News You Can Eat
Frozen yogurt and DIY salad make this Dallas restaurant scoop extra healthy
With our big eating holiday behind us, we're ready for some healthy restaurant news. Greenville Avenue will soon welcome a new serve-yourself salad concept. Coppell will be home to a new player in the self-serve frozen-yogurt world. And Lakewood, a neighborhood better known for independently owned restaurants, will soon become the latest location for a well-known healthy-ish restaurant chain.
The diet starts here:
Orange Leaf Frozen Yogurt, a fro-yo chain out of Oklahoma with more than 280 branches around the world, will open a branch at 817 S. MacArthur Blvd. in Coppell. Orange Leaf is one of the fastest-growing self-serve frozen dessert franchises. It's a self-serve, choose-your-own-toppings kind of place with a multitude of delicious, traditional and original flavors along with no sugar-added, gluten-free and dairy-free alternatives, plus the usual toppings bar.

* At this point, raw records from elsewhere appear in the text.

-- ==== Sys2Proof/Laws/PerInstr.lean ====
section
/-! SUPPORT. A fact about every command, one lemma per constructor: its word decodes to it (30_encoding.md R205). -/

namespace Sys2Proof.Laws.RoundTrip

/-- The encoded command is a legal word and decodes to the command. -/
def Statement (i : Instr) : Prop :=
  decode (encode i) = .command i ∧ wordWellFormed (encode i) = i.wellFormed

theorem nop : Statement .nop := ⟨by decide, by decide⟩
theorem rootSample : Statement .rootSample := ⟨by decide, by decide⟩
theorem csSample : Statement .csSample := ⟨by decide, by decide⟩
theorem dftCoef : Statement .dftCoef := ⟨by decide, by decide⟩
theorem genSet : Statement .genSet := ⟨by decide, by decide⟩
theorem placeGrid : Statement .placeGrid := ⟨by decide, by decide⟩
theorem reorder : Statement .reorder := ⟨by decide, by decide⟩
theorem transform : Statement .transform := ⟨by decide, by decide⟩
theorem buildBlock : Statement .buildBlock := ⟨by decide, by decide⟩
theorem computeOffset : Statement .computeOffset := ⟨by decide, by decide⟩
theorem placeFrame : Statement .placeFrame := ⟨by decide, by decide⟩
theorem generate : Statement .generate := ⟨by decide, by decide⟩

end Sys2Proof.Laws.RoundTrip
end

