/-- Past 24 bits, `roundMag` keeps a 24-bit coefficient `q` of `m` at the exponent `k + 1`, and adds 1 to it for a rest
`r` above the half 2^k, or at it when `q` is odd. -/
theorem roundMag_of_ge {m : Nat} (h : 2 ^ 24 ≤ m) :
    ∃ k q r up : Nat, k + 24 = m.log2 ∧ 2 ^ 23 ≤ q ∧ q < 2 ^ 24 ∧ r < 2 ^ (k + 1) ∧ m = q * 2 ^ (k + 1) + r ∧
      roundMag m = (k + 1) * 2 ^ 23 + (q + up) ∧
      (up = 1 ∧ (2 ^ k < r ∨ r = 2 ^ k ∧ q % 2 = 1) ∨ up = 0 ∧ (r < 2 ^ k ∨ r = 2 ^ k ∧ q % 2 = 0)) := by
  have hm : m ≠ 0 := by omega
  obtain ⟨k, hk⟩ := Nat.exists_eq_add_of_le' ((Nat.le_log2 hm).2 h)
  have hlog : m.log2 - 23 = k + 1 := by omega
  have hlo : 2 ^ 23 * 2 ^ (k + 1) ≤ m := by
    rw [← pow_add, ← Nat.le_log2 hm]
    omega
  have hhi : m < 2 ^ 24 * 2 ^ (k + 1) := by
    rw [← pow_add, ← Nat.log2_lt hm]
    omega
  have hround : roundMag m = (k + 1) * 2 ^ 23 + m / 2 ^ (k + 1) + if 2 ^ k < m % 2 ^ (k + 1) ∨
      (m % 2 ^ (k + 1) = 2 ^ k ∧ m / 2 ^ (k + 1) % 2 = 1) then 1 else 0 := by
    simp only [roundMag, if_neg h.not_gt, hlog, Nat.add_sub_cancel]
  refine ⟨k, m / 2 ^ (k + 1), m % 2 ^ (k + 1), _, hk.symm, (Nat.le_div_iff_mul_le (Nat.two_pow_pos _)).2 hlo,
    Nat.div_lt_of_lt_mul (by rwa [Nat.mul_comm]), Nat.mod_lt _ (Nat.two_pow_pos _), (Nat.div_add_mod' _ _).symm,
    hround.trans (Nat.add_assoc _ _ _), ?_⟩
  split <;> omega

/-- A magnitude below 2^8 (2^157 when scaled) rounds to a finite pattern without sign. -/
theorem roundMag_lt {m : Nat} (h : m < 2 ^ 157) : roundMag m < 255 * 2 ^ 23 := by
  obtain hm | hm := Nat.lt_or_ge m (2 ^ 24)
  · rw [roundMag_of_lt hm]
    omega
  · obtain ⟨k, q, r, up, hk, -, hq, -, -, hround, hup⟩ := roundMag_of_ge hm
    have hlog : m.log2 < 157 := (Nat.log2_lt (by omega)).2 h
    omega

/-- `roundMag m` has the magnitude nearest to `m`, the even one of two as near. -/
theorem roundMag_nearest {m : Nat} (h : m < 2 ^ 157) {t : ℤ} (ht : AvoidsGaps t) (hne : t ≠ magOf (roundMag m)) :
    |(magOf (roundMag m) : ℤ) - m| < |t - m| ∨
      |(magOf (roundMag m) : ℤ) - m| = |t - m| ∧ roundMag m % 2 = 0 := by
  obtain hm | hm := Nat.lt_or_ge m (2 ^ 24)
  · have hexact : magOf (roundMag m) = m := by rw [roundMag_of_lt hm, magOf_of_lt hm]
    rw [hexact] at hne ⊢
    exact .inl (by simpa [sub_eq_zero] using hne)
  · obtain ⟨k, q, r, up, hk, hq, hq', hr, rfl, hround, hup⟩ := roundMag_of_ge hm
    have hlog : (q * 2 ^ (k + 1) + r).log2 < 157 := (Nat.log2_lt (by omega)).2 h
    have hmag : magOf (roundMag (q * 2 ^ (k + 1) + r)) = (q + up) * 2 ^ (k + 1) := by
      rw [hround, magOf_coefficient (by omega) (by omega) (by omega)]
    have hgap := ht q (k + 1) hq
    rw [hmag] at hne ⊢
    rw [hround]
    -- What is left is linear in the lower neighbour q x 2^(k+1) and the half distance 2^k.
    simp only [pow_succ, add_mul, one_mul] at *
    generalize 2 ^ k = half at *
    obtain ⟨rfl, hup⟩ | ⟨rfl, hup⟩ := hup <;> simp only [abs] <;> omega

/-- For a magnitude below 2^8 the pattern of `roundScaled` is that of `roundMag` under the sign. -/
theorem toNat_roundScaled {n : ℤ} (h : n.natAbs < 2 ^ 157) :
    (roundScaled n).toNat = if n < 0 then 2 ^ 31 + roundMag n.natAbs else roundMag n.natAbs := by
  have hfin := roundMag_lt h
  rw [roundScaled, min_eq_left hfin.le, BitVec.toNat_ofNat]
  exact Nat.mod_eq_of_lt (by split <;> omega)

theorem toScaled_roundScaled {n : ℤ} (h : n.natAbs < 2 ^ 157) :
    toScaled (roundScaled n) = if n < 0 then -(magOf (roundMag n.natAbs) : ℤ) else magOf (roundMag n.natAbs) := by
  have hfin := roundMag_lt h
  rw [toScaled_eq_magOf, toNat_roundScaled h]
  split
  · rw [if_neg (by omega), magOf_sign_add]
  · rw [if_pos (by omega)]

theorem finite32_roundScaled {n : ℤ} (h : n.natAbs < 2 ^ 157) : finite32 (roundScaled n) := by
  have hfin := roundMag_lt h
  rw [finite32, toNat_roundScaled h]
  split <;> omega

theorem roundScaled_lsb {n : ℤ} (h : n.natAbs < 2 ^ 157) (heven : roundMag n.natAbs % 2 = 0) :
    (roundScaled n).getLsbD 0 = false := by
  have heven' : (roundScaled n).toNat % 2 = 0 := by
    rw [toNat_roundScaled h]
    split <;> omega
  simpa [BitVec.getLsbD, Nat.testBit_zero] using heven'

/-- The sign is a mirror: below 0 the nearest value is that of the magnitude, for the mirrored `toScaled y`. -/
theorem roundScaled_nearest {n : ℤ} (h : n.natAbs < 2 ^ 157) (y : Half) (hne : toScaled y ≠ toScaled (roundScaled n)) :
    |toScaled (roundScaled n) - n| < |toScaled y - n| ∨
      |toScaled (roundScaled n) - n| = |toScaled y - n| ∧ (roundScaled n).getLsbD 0 = false := by
  obtain ⟨hpos, hneg⟩ := toScaled_avoidsGaps y
  rw [toScaled_roundScaled h] at hne ⊢
  split at hne
  case isTrue hn =>
    have hnear := roundMag_nearest h hneg (by omega)
    have hmirror (z : ℤ) : |-z - n.natAbs| = |z - n| := by
      rw [← abs_neg]
      congr 1
      omega
    rw [if_pos hn, ← hmirror, ← hmirror, neg_neg]
    exact hnear.imp_right fun ⟨hdist, heven⟩ => ⟨hdist, roundScaled_lsb h heven⟩
  case isFalse hn =>
    have hnear := roundMag_nearest h hpos hne
    rw [Int.natAbs_of_nonneg (not_lt.1 hn)] at hnear
    rw [if_neg hn]
    exact hnear.imp_right fun ⟨hdist, heven⟩ => ⟨hdist, roundScaled_lsb h heven⟩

Chipotle Mexican Grill will open its Lakewood area location on December 7, at 2201 Abrams Rd. The new 2,132-square-foot restaurant features indoor and outdoor seating for about 80 guests and will be open daily from 11 am to 10 pm. Expect the signature menu of burritos, tacos, burrito bowls (burritos minus the tortilla) and salads, with meats and vegetarian options such as grilled vegetables, black beans, pinto beans and guacamole, all made fresh several times daily. Chipotle burritos and burrito bowls can be ordered with white or brown rice and topped with mild, medium or hot salsas.
Build-your-own salad restaurant Crisp Salad Company celebrates its grand opening on Lower Greenville on December 4. Guests can opt to build their own or order off the menu from one of the signature salads such as Cobb, kale, curry Waldorf and Thai. There are 70-plus toppings and six dressings: jalapeño ranch, avocado tzatziki, truffle dressing, spicy Thai peanut, cilantro lime, and sweet and smoky chipotle. Crisp Salad will make any salad into a wrap or flatbread, and it will offer soups, artisan bread, gluten-free bread, and mini cupcakes and yogurt parfaits.
FM Smoke House, the meaty restaurant in Irving owned by Christi and Brian Rudolph of Holy Grail Pub, recently updated its lunch menu, with chicken tacos, pulled pork tacos, brisket and pulled pork sandwiches. New desserts include ice cream and pudding – a croissant and buttermilk biscuit pudding topped with candied pecans, whiskey sauce and pecan porter ice cream.
Pour House Fort Worth has also added new-ish menu items, including cheeseburger salad; sriracha chicken sandwich, which is a deep-fried breaded chicken breast dipped in sriracha sauce and topped with Monterey Jack cheese; 7th Street burger with cream cheese, bacon, jalapeños and red onions; fish and chips; and onion rings.
Second Floor Bistro has a new fall menu with an American contemporary twist. Consider smoked duck confit gordita; Scottish salmon with root vegetable succotash and gold beet purée; pizza with boar and venison sausage, duck confit, red onion and piquillo pepper; filet Daniel with scallop and crab mousse; and smoked chicken atop pumpernickel stuffing, with broccoli and cranberry sauce. New desserts include pumpkin cheesecake pops and pear cobbler.
Salum and Komali, the two Uptown restaurants owned by chef Abraham Salum, have a new executive chef: Ian Tate. He was formerly with the Four Seasons Hotel in Washington, D.C. He previously helped open Brownstone in Fort Worth, Rathbun's Blue Plate Kitchen and Slow Bone. He also is a former executive chef of Nova.